Researchers are getting closer to solving the ancient mystery of the world’s first computer
(Planet-Today) When you think of early computers, you might be imagining bulky old machines like the Apple II. However, only one device has the true bragging rights when it comes to being the world’s first computer: the 2,000-year-old Antikythera mechanism. Although modern scientists have never quite understood how it worked, researchers have taken a big step closer to unlocking its mysteries.

(Article by Cassie B. republished from

Fragments of the device were first discovered by Greek sponge divers among a Roman-era shipwreck in 1900. At first, the battered pieces of corroded brass didn’t get much attention, but scholars later discovered it was a masterpiece of mechanical engineering. Originally encased in a foot-tall wooden box, it was covered in inscriptions and had more than 30 bronze gear wheels that were connected to dials and pointers that were used for predicting the movements of heavenly bodies. Scientists have long been impressed yet puzzled by the device.

The hand-powered gearbox was highly sophisticated and able to predict the motions of the five planets that the ancient Greeks knew about, along with the movements of the sun, the phases of the moon, and the lunar and solar eclipses. It displayed all of this information relative to the timing of ancient Greek events like the Olympics.

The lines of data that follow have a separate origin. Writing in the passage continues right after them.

/-- R158: the flags byte has bit 0 for statistics, bit 1 for a mean applied, bit 2 for a validation status; absent
statistics and an absent status are sent as 0. -/
theorem teachResult_frame (r : TeachResult) (held : Nat) {stats : Option TeachStats} {applied : Bool}
    {validation : Option Status} {flags code : Byte} {st : TeachStats} (hs : stats.getD ⟨0, 0, 0⟩ = st)
    (hf : bitAt stats.isSome 1 ||| bitAt applied 2 ||| bitAt validation.isSome 4 = flags)
    (hc : (validation.map Status.code).getD 0 = code) :
    (Notice.teachResult t r held stats i applied validation).frame =
      ⟨0x4A, 0, le 6 t ++ ([BitVec.ofNat 8
            ([TeachResult.done, .failed, .spreadExceeded, .applyRefused, .aborted].idxOf r), BitVec.ofNat 8 held, flags]
        ++ le 4 st.mean ++ le 4 st.least ++ le 4 st.greatest ++ [BitVec.ofNat 8 i.val, code])⟩ := by
  subst hs hf hc
  rw [← byte_eq_ofNat (teachResult_code_toNat r)]
  exact notice_frame rfl (by simp only [Notice.payload, idxByte, List.append_assoc])

/-- R158: a result without statistics. -/
theorem teachResult_frame_none (r : TeachResult) (held : Nat) :
    (Notice.teachResult t r held none i false none).frame =
      ⟨0x4A, 0, le 6 t ++ ([BitVec.ofNat 8
            ([TeachResult.done, .failed, .spreadExceeded, .applyRefused, .aborted].idxOf r), BitVec.ofNat 8 held, 0]
        ++ List.replicate 12 0 ++ [BitVec.ofNat 8 i.val, 0])⟩ := by
  have zeros : List.replicate 12 (0 : Byte) = le 4 (0 : Dist) ++ (le 4 (0 : Dist) ++ le 4 (0 : Dist)) := rfl
  rw [zeros, ← List.append_assoc, ← List.append_assoc]
  exact teachResult_frame t i r held (st := ⟨0, 0, 0⟩) rfl rfl rfl

end Notices

/-! ## Probe records -/

/-- R25: the part of a probe record that is always meant. -/
theorem probe_head (p : Probe) :
    [p.state.code, p.sel.code, p.count] =
      [BitVec.ofNat 8 ([ProbeState.disarmed, .armedOnce, .armedEvery, .spent].idxOf p.state),
        BitVec.ofNat 8 ([EdgeSel.leading, .trailing, .both].idxOf p.sel), p.count] := by
  rw [← byte_eq_ofNat (probeState_code_toNat p.state), ← byte_eq_ofNat (edgeSel_code_toNat p.sel)]

theorem probe_bytes_none {p : Probe} (h : p.last = none) :
    p.bytes = [p.state.code, p.sel.code, p.count] ++ List.replicate 12 0 := by
  rw [Probe.bytes, h]
  rfl

theorem probe_bytes_some {p : Probe} {c : Capture} (h : p.last = some c) :
    p.bytes =
      [p.state.code, p.sel.code, p.count] ++ [1, if c.edge = .leading then 0 else 1] ++ le 4 c.position
        ++ le 6 c.time := by
  rw [Probe.bytes, h, ← edgeKind_code_eq]
  rfl

/-! ## Records that read back -/

theorem outputOfByte_code (o : Option (Fin 8)) : outputOfByte ((o.map idxByte).getD 0xFF) = some o := by
  cases o with
  | none => rfl
  | some o => revert o; decide

theorem targetOfByte_code (d : Option Disposition) : targetOfByte ((d.map Disposition.code).getD 0) = some d := by
  cases d with
  | none => rfl
  | some d => cases d <;> rfl

/-- Table 10-9: a station record reads back as sent. -/
theorem stationOfBytes_stationBytes (i : Fin 8) {r : StationRec} (h : r.valueOk = true) :
    stationOfBytes (stationBytes (idxByte i) r) 0 = some (i, r) := by
  have offset : u32 (stationBytes (idxByte i) r) (0 + 4) = r.offset := u32_of_field rfl
  have pulse : u16 (stationBytes (idxByte i) r) (0 + 8) = r.pulse := u16_of_field rfl
  have tolerance : u16 (stationBytes (idxByte i) r) (0 + 12) = r.tolerance := u16_of_field rfl
  have b0 : byteAt (stationBytes (idxByte i) r) 0 = idxByte i := rfl
  have b1 : byteAt (stationBytes (idxByte i) r) (0 + 1) = r.kind.code := rfl
  have b2 : byteAt (stationBytes (idxByte i) r) (0 + 2) = r.mode.code := rfl
  have b3 : byteAt (stationBytes (idxByte i) r) (0 + 3) = (r.output.map idxByte).getD 0xFF := rfl
  have b10 : byteAt (stationBytes (idxByte i) r) (0 + 10) = (r.target.map Disposition.code).getD 0 := rfl
  have b11 : byteAt (stationBytes (idxByte i) r) (0 + 11) = idxByte r.sense := rfl
  have b14 : byteAt (stationBytes (idxByte i) r) (0 + 14) = r.policy.code := rfl
  have b15 : byteAt (stationBytes (idxByte i) r) (0 + 15) = flagByte r.anchor := rfl
  unfold stationOfBytes
  rw [offset, pulse, tolerance, b0, b1, b2, b3, b10, b11, b14, b15, outputOfByte_code, targetOfByte_code]
  simp [h]

/-- Table 3-6: zone parameters in their ranges read back as sent. -/
theorem zoneOfBytes_bytes {z : ZoneParams} (h : ParamsOk z) : zoneOfBytes z.bytes = some z := by
  have minLength : u16 z.bytes 0 = z.minLength := u16_of_field rfl
  have maxLength : u32 z.bytes 2 = z.maxLength := u32_of_field rfl
  have trackEnd : u32 z.bytes 6 = z.trackEnd := u32_of_field rfl
  have decisionLead : u16 z.bytes 10 = z.decisionLead := u16_of_field rfl
  have reverseLimit : u16 z.bytes 12 = z.reverseLimit := u16_of_field rfl
  have defaultClass : byteAt z.bytes 14 = idxByte z.defaultClass := rfl
  unfold zoneOfBytes
  rw [minLength, maxLength, trackEnd, decisionLead, reverseLimit, defaultClass]
  obtain ⟨h1, h2, h3, h4, h5, h6⟩ := h
  simp [Config.maxMaxLength, Config.maxOffset, *]

/-- Table 10-11: a source record reads back as sent. -/
theorem sourceOfBytes_sourceBytes (v : Fin 4) {r : SourceRec} (h : ∀ i k w a b, r = .line i k w a b → w ≠ 0) :
    sourceOfBytes (sourceBytes (idxByte v) r) = some (v, r) := by
  cases r with
  | message =>
    have kind : asFlag (byteAt (sourceBytes (idxByte v) .message) 1) = some false := rfl
    unfold sourceOfBytes
    rw [kind]
    simp [sourceBytes]
  | line input trigger window pulse noPulse =>
    have nonzero : ¬window = 0 := h _ _ _ _ _ rfl
    have kind : asFlag (byteAt (sourceBytes (idxByte v) (.line input trigger window pulse noPulse)) 1) = some true := rfl
    have width : u16 (sourceBytes (idxByte v) (.line input trigger window pulse noPulse)) 4 = window := u16_of_field rfl
    have read : lineOfBytes (sourceBytes (idxByte v) (.line input trigger window pulse noPulse)) =
        some (.line input trigger window pulse noPulse) := by
      unfold lineOfBytes
      rw [width]
      simpa [sourceBytes, le_two] using nonzero
    unfold sourceOfBytes
    rw [kind, read]
    simp [sourceBytes]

Scientists have long struggled to replicate the mechanism driving the device based on the corroded brass fragments that were found despite years of debate and research.

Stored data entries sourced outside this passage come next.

-- ==== Sys2Proof/Laws/Memory.lean ====
section
/-! SUPPORT. Memory: a read after a write, the canonical form, and the word a load places. -/

namespace Sys2Proof.Machine

@[simp] theorem Memory.read_write_same (m : Memory) (a : Nat) (b : Byte) : (m.write a b).read a = some b := by
  induction m with
  | nil => simp [Memory.write, Memory.read]
  | cons c m ih =>
    obtain ⟨k, v⟩ := c
    unfold Memory.write
    split
    · simp [Memory.read]
    · split
      · simp [Memory.read]
      · simp [Memory.read, ih, show k ≠ a by omega]

theorem Memory.read_write_of_ne (m : Memory) {a a' : Nat} (h : a' ≠ a) (b : Byte) :
    (m.write a b).read a' = m.read a' := by
  induction m with
  | nil => simp [Memory.write, Memory.read, h.symm]
  | cons c m ih =>
    obtain ⟨k, v⟩ := c
    unfold Memory.write
    split
    · simp [Memory.read, h.symm]
    · split
      · subst_vars
        simp [Memory.read, h.symm]
      · simp [Memory.read, ih]

/-- Every address of `m.write a b` is `a` or an address of `m`. -/
theorem Memory.mem_write {m : Memory} {a : Nat} {b : Byte} {c : Host.Cell} (h : c ∈ m.write a b) :
    c.1 = a ∨ c ∈ m := by
  induction m with
  | nil => simp [Memory.write] at h; simp [h]
  | cons d m ih =>
    obtain ⟨k, v⟩ := d
    unfold Memory.write at h
    split at h
    · rcases List.mem_cons.mp h with rfl | h
      · exact .inl rfl
      · exact .inr h
    · split at h
      · rcases List.mem_cons.mp h with rfl | h
        · exact .inl rfl
        · exact .inr (List.mem_cons_of_mem _ h)
      · rcases List.mem_cons.mp h with rfl | h
        · exact .inr (List.mem_cons_self)
        · exact (ih h).imp id (List.mem_cons_of_mem _)

/-- A write keeps the canonical form. -/
theorem Memory.wf_write {m : Memory} (h : m.wf) {a : Nat} (ha : a < addressSpace) (b : Byte) : (m.write a b).wf := by
  refine ⟨?_, fun c hc => ?_⟩
  · obtain ⟨hs, -⟩ := h
    induction m with
    | nil => simp [Memory.write]
    | cons d m ih =>
      obtain ⟨k, v⟩ := d
      obtain ⟨hk, hm⟩ := List.pairwise_cons.mp hs
      unfold Memory.write
      split
      · refine List.pairwise_cons.mpr ⟨fun c hc => ?_, hs⟩
        rcases List.mem_cons.mp hc with rfl | hc
        · assumption
        · have : k < c.1 := hk c hc
          show a < c.1
          omega
      · split
        · subst_vars
          exact List.pairwise_cons.mpr ⟨hk, hm⟩
        · refine List.pairwise_cons.mpr ⟨fun c hc => ?_, ih hm⟩
          show k < c.1
          rcases Memory.mem_write hc with h | h
          · omega
          · exact hk c h
  · rcases Memory.mem_write hc with h' | h'
    · omega
    · exact h.2 c h'

theorem Memory.wf_writeAt {m : Memory} (h : m.wf) (a : Word) (k : Nat) (b : Byte) : (m.writeAt a k b).wf :=
  Memory.wf_write h (a + BitVec.ofNat 32 k).isLt b

/-- Placing a word keeps the canonical form. -/
theorem Memory.wf_placeWord {m : Memory} (h : m.wf) (a w : Word) : (m.placeWord a w).wf :=
  Memory.wf_writeAt (Memory.wf_writeAt (Memory.wf_writeAt (Memory.wf_writeAt h _ _ _) _ _ _) _ _ _) _ _ _

/-- The bytes of a word make the word (R63). -/
theorem wordOfBytes_byteOfWord (w : Word) :
    wordOfBytes (byteOfWord w 0) (byteOfWord w 1) (byteOfWord w 2) (byteOfWord w 3) = w := by
  unfold wordOfBytes byteOfWord
  rw [BitVec.extractLsb'_append_extractLsb'_eq_extractLsb' (by rfl),
    BitVec.extractLsb'_append_extractLsb'_eq_extractLsb' (by rfl),
    BitVec.extractLsb'_append_extractLsb'_eq_extractLsb' (by rfl)]
  exact BitVec.extractLsb'_eq_self

/-- The word that was placed is the word that is fetched. -/
@[simp] theorem Memory.word_placeWord (m : Memory) (a w : Word) : (m.placeWord a w).word a = some w := by
  have ne : ∀ j k : Nat, j < 4 → k < 4 → j ≠ k → (a + BitVec.ofNat 32 j).toNat ≠ (a + BitVec.ofNat 32 k).toNat := by
    intro j k hj hk h
    simp only [BitVec.toNat_add, BitVec.toNat_ofNat]
    omega
  have rd : ∀ (m : Memory) (j k : Nat) (b : Byte), j < 4 → k < 4 → j ≠ k →
      (m.writeAt a j b).read (a + BitVec.ofNat 32 k).toNat = m.read (a + BitVec.ofNat 32 k).toNat :=
    fun m j k b hj hk h => Memory.read_write_of_ne m (ne k j hk hj h.symm) b
  have same : ∀ (m : Memory) (j : Nat) (b : Byte), (m.writeAt a j b).read (a + BitVec.ofNat 32 j).toNat = some b :=
    fun m j b => Memory.read_write_same m _ b
  have h0 : (m.placeWord a w).read a.toNat = some (byteOfWord w 0) := by
    have := same m 0 (byteOfWord w 0)
    unfold Memory.placeWord
    have e : a.toNat = (a + BitVec.ofNat 32 0).toNat := by simp
    rw [e, rd _ 3 0 _ (by omega) (by omega) (by omega), rd _ 2 0 _ (by omega) (by omega) (by omega),
      rd _ 1 0 _ (by omega) (by omega) (by omega), this]
  have h1 : (m.placeWord a w).read (a + 1).toNat = some (byteOfWord w 1) := by
    unfold Memory.placeWord
    rw [show (a + 1 : Word) = a + BitVec.ofNat 32 1 from rfl, rd _ 3 1 _ (by omega) (by omega) (by omega),
      rd _ 2 1 _ (by omega) (by omega) (by omega), same]
  have h2 : (m.placeWord a w).read (a + 2).toNat = some (byteOfWord w 2) := by
    unfold Memory.placeWord
    rw [show (a + 2 : Word) = a + BitVec.ofNat 32 2 from rfl, rd _ 3 2 _ (by omega) (by omega) (by omega), same]
  have h3 : (m.placeWord a w).read (a + 3).toNat = some (byteOfWord w 3) := by
    unfold Memory.placeWord
    rw [show (a + 3 : Word) = a + BitVec.ofNat 32 3 from rfl, same]
  simp only [Memory.word, h0, h1, h2, h3, wordOfBytes_byteOfWord]

end Sys2Proof.Machine
end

Researchers from University College London successfully recreated the device’s design from the ancient calculations that were used to create it, and they are now working on creating their own contraption to test out the design. Their work is based on inscriptions that were found on the mechanism and a model of how planets moved devised by ancient Greek philosopher Parmenides.

In their model, they recreated every gear and rotating dial to indicate how the sun, moon and planets move across the Zodiac on its front face and the eclipses and phases of the moon on its back. It portrays the now-disproven ancient Greek belief that all of the celestial bodies revolved around the Earth.

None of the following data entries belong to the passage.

/-- Each disjunct of R182 alone, neither, and HCR.VM = 1 without EL2. -/
theorem witness_FormatOfAts12nsoAndAts1h :
    (atForm (.ats12nsopr 14) = some (ats12nsoprOp, 14) ∧ ats12nsoprOp.family = .ats12nso) ∧
    (v19 .syncExternalAbort).ttbcrEAE.nonSecure = 1 ∧
    ((v18 .syncExternalAbort).cfg.haveEL2 = true ∧ (v18 .syncExternalAbort).hcrVM = 1) ∧
    ((v14 .syncExternalAbort).ttbcrEAE.nonSecure ≠ 1 ∧
      ¬ ((v14 .syncExternalAbort).cfg.haveEL2 = true ∧ (v14 .syncExternalAbort).hcrVM = 1)) ∧
    ((v20 .syncExternalAbort).ttbcrEAE.nonSecure ≠ 1 ∧
      ¬ ({ v20 .syncExternalAbort with hcrVM := 1 }.cfg.haveEL2 = true ∧ (1 : BitVec 1) = 1)) ∧
    (atForm (.ats1hr 0) = some (ats1hrOp, 0) ∧ ats1hrOp.family = .ats1h) := by decide

theorem witness_FormatAndInstanceByPlace :
    Admitted (v12 .syncExternalAbort) ∧ (Ats1cRow ats1curOp (v12 .syncExternalAbort) .S .f32 ∨
      Ats12nsoRow ats1curOp (v12 .syncExternalAbort) .S .f32 ∨ Ats1hRow ats1curOp (v12 .syncExternalAbort) .S .f32) :=
  ⟨(row_ats1c_secure _).1, .inl (row_ats1c_secure _).2.1⟩

/-- A success in Secure state, a stage 1 fault in a Non-secure PL1 mode, a stage 2 fault in Hyp mode. -/
theorem witness_Ats1cReportsItsResultInPar :
    (atForm (.ats1cur 14) = some (ats1curOp, 14) ∧ RowAt Ats1cRow ats1curOp (v12 (.ok 0xFFFFFFFFFF attrs32)) .S .f32 ∧
      ∀ q, (v12 (.ok 0xFFFFFFFFFF attrs32)).answer q = .ok 0xFFFFFFFFFF attrs32) ∧
    (atForm (.ats1cuw 0) = some (ats1cuwOp, 0) ∧ RowAt Ats1cRow ats1cuwOp (v13 .toHyp (.fault .one false 5 0)) .NS .f64 ∧
      (∀ q, (v13 .toHyp (.fault .one false 5 0)).answer q = .fault .one false 5 0) ∧
      ∀ va, wellFormedAnswer (k4 .toHyp) (request ats1cuwOp va (v13 .toHyp (.fault .one false 5 0))) (.fault .one false 5 0) =
        true) ∧
    (atForm (.ats1cpr 0) = some (ats1cprOp, 0) ∧ RowAt Ats1cRow ats1cprOp (v14 (.fault .two true 6 0)) .NS .f64 ∧
      (∀ q, (v14 (.fault .two true 6 0)).answer q = .fault .two true 6 0) ∧
      (∀ va, wellFormedAnswer (k4 .toNonSecure) (request ats1cprOp va (v14 (.fault .two true 6 0))) (.fault .two true 6 0) =
        true) ∧ (NonSecurePL1 (v14 (.fault .two true 6 0)) → Stage.two = .one)) :=
  ⟨⟨rfl, row_ats1c_secure _, fun _ => rfl⟩,
    ⟨rfl, (row_ats1c_nonSecure _ (by decide) _).1, fun _ => rfl, fun _ => rfl⟩,
    ⟨rfl, (row_ats1c_hyp _).1, fun _ => rfl, fun _ => rfl, fun h => absurd h (row_ats1c_hyp _).2⟩⟩

/-- A success in Secure state without EL2, a stage 2 fault in Hyp mode. -/
theorem witness_Ats12nsoReportsItsResultInPar :
    (atForm (.ats12nsouw 14) = some (ats12nsouwOp, 14) ∧ RowAt Ats12nsoRow ats12nsouwOp (v20 (.ok 0 attrs32)) .S .f32 ∧
      ∀ q, (v20 (.ok 0 attrs32)).answer q = .ok 0 attrs32) ∧
    (atForm (.ats12nsopw 0) = some (ats12nsopwOp, 0) ∧
      RowAt Ats12nsoRow ats12nsopwOp (v18 (.fault .two false 14 0)) .NS .f64 ∧
      (∀ q, (v18 (.fault .two false 14 0)).answer q = .fault .two false 14 0) ∧
      ∀ va, wellFormedAnswer (k4 .toNonSecure) (request ats12nsopwOp va (v18 (.fault .two false 14 0)))
        (.fault .two false 14 0) = true) :=
  ⟨⟨rfl, row_ats12nso_secure_noEL2 _, fun _ => rfl⟩, ⟨rfl, row_ats12nso_hyp _, fun _ => rfl, fun _ => rfl⟩⟩

theorem witness_Ats1hReportsItsResultInPar :
    (atForm (.ats1hr 14) = some (ats1hrOp, 14) ∧ RowAt Ats1hRow ats1hrOp (v14 (.ok 0 attrs64)) .NS .f64 ∧
      ∀ q, (v14 (.ok 0 attrs64)).answer q = .ok 0 attrs64) ∧
    (atForm (.ats1hw 0) = some (ats1hwOp, 0) ∧ RowAt Ats1hRow ats1hwOp (v23 (.fault .one false 63 0)) .S .f64 ∧
      ∀ q, (v23 (.fault .one false 63 0)).answer q = .fault .one false 63 0) :=
  ⟨⟨rfl, row_ats1h_hyp _, fun _ => rfl⟩, ⟨rfl, row_ats1h_monitor _, fun _ => rfl⟩⟩

/-- With each visibility rule. -/
theorem witness_EveryCompletionMarksItsInstance :
    (∃ t, RowAt Ats1hRow ats1hwOp (v23 (.fault .one false 63 0)) .S .f64 ∧
      exec (.ats1hw 0) (v23 (.fault .one false 63 0)) = .next t ∧
      (v23 (.fault .one false 63 0)).cfg.parSync = .needsContextSync) ∧
    (∃ t, RowAt Ats1hRow ats1hrOp { v14 .syncExternalAbort with cfg := { k4 .toNonSecure with parSync := .immediate } } .NS
        .f64 ∧
      exec (.ats1hr 0) { v14 .syncExternalAbort with cfg := { k4 .toNonSecure with parSync := .immediate } } = .next t) :=
  ⟨⟨_, row_ats1h_monitor _, rfl, rfl⟩, ⟨_, row_ats1h_immediate _, rfl⟩⟩
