-- ==== Sys2Proof/Syntax.lean ====
section
/-!
DEFINITION. The one inductive of the machine's steps: a constructor for every row of the opcode table.
The first 280 are the instruction words of Yalyx (R31 to R34), their fields as the encoding has them;
the last 61 are the device's own events, which have no encoding, with the unit that acts and what the
outside hands in as operands.
-/

namespace Sys2Proof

In the journal Scientific Reports, they wrote: “Our work reveals the Antikythera Mechanism as a beautiful conception, translated by superb engineering into a device of genius. It challenges all our preconceptions about the technological capabilities of the ancient Greeks.”

Many mysteries remain

Its sophistication has raised lots of questions about how it might have been made; other gears that have been discovered from the time period are far bigger and were used in things like catapults and crossbows. The overlapping gears fit inside a compartment that was just an inch deep. It is also the only known device of its kind.

Study co-author Adam Wojcik told Live Science: “The distance between this device’s complexity and others made at the same time is infinite. Frankly, there is nothing like it that has ever been found. It’s out of this world.”

He likened it to the time-traveling spacecraft from Doctor Who, saying: “It’s a bit like having a TARDIS appear in the Stone Age.”

Wojcik said that there has been a lot of debate about who built it and for whom it was built. Some believe it was Archimedes, who lived around that time period and had an incredibly high engineering ability. The fact that it was discovered in a Roman shipwreck lends credence to that theory; Archimedes is known to have been killed by the Romans during the Siege of Syracuse.

After making the computer model, the researchers are hoping to make a physical version of the Antikythera Mechanism. First, they plan to use modern techniques so they can check whether it works, and then they will explore which techniques ancient Greeks might have used to make such a device.